Bartosz Zalewski (Jak mieszkać samemu)
Lubię zażyć sobie pigułkę gwałtu, włączyć TV Mango i zobaczyć co zamówię.
Lubię zażyć sobie pigułkę gwałtu, włączyć TV Mango i zobaczyć co zamówię.
Lubię oglądać program naszego podróżnika Wojciecha Cejrowskiego. Z grzybicą przez świat.
Albo program „Wiem co jem”. Tam prowadząca ma ze 20 kilo nadwagi. Ona ewidentnie nie wie co je. To się powinno nazywać „Wiem, co żre i mi dobrze z tym”.
Królowa Masterchef. 120-kilogramowa kolorowa papuga. Na głowie 4 opakowania makaronu Vifon rozczapirzone.
Kiedyś się tak najarałem przed telewiziorem, że włączyłem TV Puls, żeby sprawdzić czy żyję.
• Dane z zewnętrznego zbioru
theorem any_not_hex_iff (s : State) {n : Nat} (hn : s.latch.srclen.toNat = 2 * n) :
    ((sourceBytes s).any fun x => !isHex x) = true ↔
      ∃ i, i < n ∧ (isHex (s.byteAt (s.latch.srcAt (2 * i))) &&
        isHex (s.byteAt (s.latch.srcAt (2 * i + 1)))) = false := by
  rw [List.any_eq_true]
  constructor
  · rintro ⟨x, hx, hh⟩
    obtain ⟨k, hk, rfl⟩ := List.mem_map.1 hx
    rw [List.mem_range] at hk
    have hd : 2 * (k / 2) + k % 2 = k := Nat.div_add_mod k 2
    refine ⟨k / 2, by omega, ?_⟩
    rcases Nat.mod_two_eq_zero_or_one k with h0 | h1
    · rw [show 2 * (k / 2) = k by omega]
      simp at hh
      simp [hh]
    · rw [show 2 * (k / 2) + 1 = k by omega]
      simp at hh
      simp [hh]
  · rintro ⟨i, hi, hh⟩
    rw [Bool.and_eq_false_iff] at hh
    rcases hh with hh | hh
    · exact ⟨_, List.mem_map.2 ⟨2 * i, List.mem_range.2 (by omega), rfl⟩, by simp [hh]⟩
    · exact ⟨_, List.mem_map.2 ⟨2 * i + 1, List.mem_range.2 (by omega), rfl⟩, by simp [hh]⟩

theorem firstError_append (l m : List (Bool × ErrCode)) (hl : ∀ p ∈ l, p.2 ≠ .ok) :
    firstError (l ++ m) = if firstError l = .ok then firstError m else firstError l := by
  induction l with
  | nil => simp [firstError]
  | cons p l ih =>
    obtain ⟨c, e⟩ := p
    have he : e ≠ .ok := hl (c, e) (by simp)
    have := ih fun p hp => hl p (by simp [hp])
    cases c <;> simp [firstError, this, he]

/-- The checks of HEX_DEC in one expression (R205). -/
theorem firstError_hexDec (s : State) : firstError (bodyChecks .hexDec s) =
    if s.latch.srclen.toNat % 2 ≠ 0 then .input
    else if s.latch.dstcap.toNat < s.latch.srclen.toNat / 2 then .dstcap
    else if firstError (allocChecks s (s.latch.srclen.toNat / 2)) = .ok then
      (if ((sourceBytes s).any fun x => !isHex x) = true then .input else .ok)
    else firstError (allocChecks s (s.latch.srclen.toNat / 2)) := by
  simp only [bodyChecks, List.cons_append, List.nil_append, firstError, decide_eq_true_eq]
  rw [firstError_append _ _ (by simp [allocChecks])]
  simp only [firstError]

/-- The pair HEX_DEC reads for byte `i` is two digits. -/
def pairOk (s : State) (i : Nat) : Bool :=
  isHex (s.byteAt (s.latch.srcAt (2 * i))) && isHex (s.byteAt (s.latch.srcAt (2 * i + 1)))

/-- HEX_DEC stops at pair `i`, the first that is not two digits: nothing before it is refused. -/
def InputStop (s : State) : Prop :=
  ∃ i, i < s.latch.srclen.toNat / 2 ∧ pairOk s i = false ∧
    (∀ k, k < 2 * i + 2 → s.refuses (s.latch.srcAt k) .read = false) ∧
    (s.cfg.scratchCap < s.latch.srclen.toNat / 2 → ∀ k, k < i → s.refuses (s.latch.heapAt k) .write = false)

/-- Why the filling loop of HEX_DEC stops. -/
def DecStop (s : State) (e : ErrCode) : Prop :=
  (e = .bus ∧ FillRefused s (s.latch.srclen.toNat / 2)) ∨ (e = .input ∧ InputStop s)

/-- R168: how HEX_DEC's body ends. -/
theorem wp_hexDecBody {Q : Nat → State → Prop} (s : State)
    (hpre : ∀ e, e ≠ .ok → e = firstError (bodyChecks .hexDec s) →
      (s.latch.srclen.toNat % 2 ≠ 0 ∨ s.latch.dstcap.toNat < s.latch.srclen.toNat / 2) → E e s)
    (halloc : ∀ e, e ≠ .ok → e = firstError (bodyChecks .hexDec s) → ¬ AllocOk s (s.latch.srclen.toNat / 2) →
      E e (allocFailed s (s.latch.srclen.toNat / 2)))
    (hinput : AllocOk s (s.latch.srclen.toNat / 2) → firstError (bodyChecks .hexDec s) = .input → InputStop s → ∀ t,
      HexAt s (s.latch.srclen.toNat / 2) (decodedByte s) 0 t → E .input t)
    (hbus : AllocOk s (s.latch.srclen.toNat / 2) → ∀ t,
      HexBus s (s.latch.srclen.toNat / 2) (decodedByte s) t → E .bus t)
    (hQ : firstError (bodyChecks .hexDec s) = .ok → AllocOk s (s.latch.srclen.toNat / 2) →
      FillAllowed s (s.latch.srclen.toNat / 2) →
      CopyAllowed s (s.latch.srclen.toNat / 2) (s.latch.srclen.toNat / 2) → ∀ u,
      HexAt s (s.latch.srclen.toNat / 2) (decodedByte s) (s.latch.srclen.toNat / 2) u →
      Q (s.latch.srclen.toNat / 2) u) :
    wp (hexDecBody s.latch) Q E s := by
  have hcons := firstError_hexDec s
  unfold hexDecBody
  rw [wp_bind, wp_raiseWhen]
  refine ⟨fun h => hpre _ (by decide) ?_ (.inl (by simpa using h)), fun h => ?_⟩
  · rw [hcons, if_pos (by simpa using h)]
  replace h : s.latch.srclen.toNat % 2 = 0 := by simpa using h
  rw [if_neg (by simpa using h)] at hcons
  rw [wp_bind, wp_raiseWhen]
  refine ⟨fun h' => hpre _ (by decide) ?_ (.inr (of_decide_eq_true h')), fun h' => ?_⟩
  · rw [hcons, if_pos (by simpa using h')]
  replace h' : ¬ s.latch.dstcap.toNat < s.latch.srclen.toNat / 2 := by simpa using h'
  rw [if_neg h'] at hcons
  have hn : s.latch.srclen.toNat = 2 * (s.latch.srclen.toNat / 2) := by omega
  have hany := any_not_hex_iff s hn
  have hvalid : (∀ i, i < s.latch.srclen.toNat / 2 → pairOk s i = true) →
      ((sourceBytes s).any fun x => !isHex x) = false := fun hv => by
    rw [← Bool.not_eq_true, hany]
    rintro ⟨i, hi, hf⟩
    have := hv i hi
    rw [pairOk, hf] at this
    cases this
  refine wp_hexTail s (f := decodedByte s)
    (V := FillAllowed s (s.latch.srclen.toNat / 2) ∧ ((sourceBytes s).any fun x => !isHex x) = false)
    (WE := DecStop s)
    (work := fun buf => loop (decodePair s.latch buf) 0 (s.latch.srclen.toNat / 2)) (Nat.not_lt.1 h')
    (fun e he h'' => halloc e he (by rw [hcons, if_neg (by rw [← h'']; exact he), h''])
      fun ho => he (h''.trans (allocChecks_ok.2 ho)))
    (fun ho e t he ht => ?_)
    (fun ho hV k t hk h1 h2 ht => hbus ho t (.inr ⟨hV.1, k, hk, h1, h2, ht⟩)) ?_
    (fun ho hV => hQ (by rw [hcons, if_pos (allocChecks_ok.2 ho), if_neg (by rw [hV.2]; decide)]) ho hV.1)
  · rcases he with ⟨rfl, he⟩ | ⟨rfl, he⟩
    · exact hbus ho t (.inl ⟨he, ht⟩)
    · refine hinput ho ?_ he t ht
      obtain ⟨i, hi, hf, -, -⟩ := he
      rw [hcons, if_pos (allocChecks_ok.2 ho), if_pos (hany.2 ⟨i, hi, hf⟩)]
  intro buf ho hb
  refine wp_loop (fun i t => Buffered s.latch buf (s.latch.srclen.toNat / 2) (decodedByte s) i
      { s with pathsel := decide (s.cfg.scratchCap < s.latch.srclen.toNat / 2) } t ∧
      (∀ k, k < i → pairOk s k = true) ∧
      (∀ k, k < 2 * i → s.refuses (s.latch.srcAt k) .read = false) ∧
      (s.cfg.scratchCap < s.latch.srclen.toNat / 2 → ∀ k, k < i → s.refuses (s.latch.heapAt k) .write = false))
    ⟨buffered_zero _ _ _ _, fun k hk => absurd hk (Nat.not_lt_zero k), fun k hk => absurd hk (Nat.not_lt_zero k),
      fun _ k hk => absurd hk (Nat.not_lt_zero k)⟩ (fun i t _ hi ht => ?_)
    (fun t ht => ?_)
  · obtain ⟨ht, hpair, hread, hwrite⟩ := ht
    have hc : t.cfg = s.cfg := ht.cfg
    have hs1 := ht.source_same (k := 2 * i) (fun _ => rfl) ho hb.1 (by omega)
    have hs2 := ht.source_same (k := 2 * i + 1) (fun _ => rfl) ho hb.1 (by omega)
    unfold decodePair
    rw [wp_bind, wp_dmaRead, refuses_of_cfg hc]
    refine ⟨fun hr => ⟨⟨_, ht⟩, .inl ⟨rfl, .inl ⟨2 * i, by omega, hr⟩⟩⟩, fun hr1 => ?_⟩
    rw [wp_bind, wp_dmaRead, refuses_of_cfg hc]
    refine ⟨fun hr => ⟨⟨_, ht⟩, .inl ⟨rfl, .inl ⟨2 * i + 1, by omega, hr⟩⟩⟩, fun hr2 => ?_⟩
    have hread' : ∀ k, k < 2 * i + 2 → s.refuses (s.latch.srcAt k) .read = false := fun k hk => by
      by_cases h1 : k = 2 * i
      · rw [h1]; exact hr1
      · by_cases h2 : k = 2 * i + 1
        · rw [h2]; exact hr2
        · exact hread k (by omega)
    rw [wp_bind, wp_raiseWhen, hs1, hs2]
    refine ⟨fun hh => ⟨⟨_, ht⟩, .inr ⟨rfl, i, by omega, by rw [← Bool.not_eq_true']; exact hh, hread', hwrite⟩⟩,
      fun hh => ?_⟩
    refine wp_bufWrite (f := decodedByte s) (by omega) ht
      (fun he hr => ⟨⟨_, ht⟩, .inl ⟨rfl, .inr ⟨hb.1 he, i, by omega, hr⟩⟩⟩) fun u hw hu => ?_
    refine ⟨hu, fun k hk => ?_, fun k hk => hread' k (by omega), fun hcap k hk => ?_⟩
    · by_cases hki : k = i
      · rw [hki]; unfold pairOk; simpa only [Bool.not_eq_false'] using hh
      · exact hpair k (by omega)
    · by_cases hki : k = i
      · rw [hki]; exact hw (hb.2 hcap)
      · exact hwrite hcap k (by omega)
  · obtain ⟨ht, hpair, hread, hwrite⟩ := ht
    rw [Nat.zero_add] at ht hpair hread hwrite
    exact ⟨ht, ⟨fun k hk => hread k (by omega), hwrite⟩, hvalid hpair⟩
Jakby mi ktoś powiedział 5 lat temu „śledzi mnie 400 osób”, to bym się zastanawiał co odjebałem.
Jak widzę kabaret pod Wyrwigroszem to mnie chuj strzela. Ja wiem, że to jest dozwolone, ale azbest też kiedyś był.
Jak chciałem jakąś gołą babę zobaczyć i kliknąłem na zdjęcie, to tak długo się ładowało, że jak skończyło się ładować, to była już gruba i pomarszczona.
Facebook. Oni mają taką ikonkę LUBIĘ TO. Ja bym chciał, żeby obok była jeszcze taka ikonka RUCHAŁBYM.
Sexy Kuchnia Magdy Gessler. Przecież to jest oksymoron.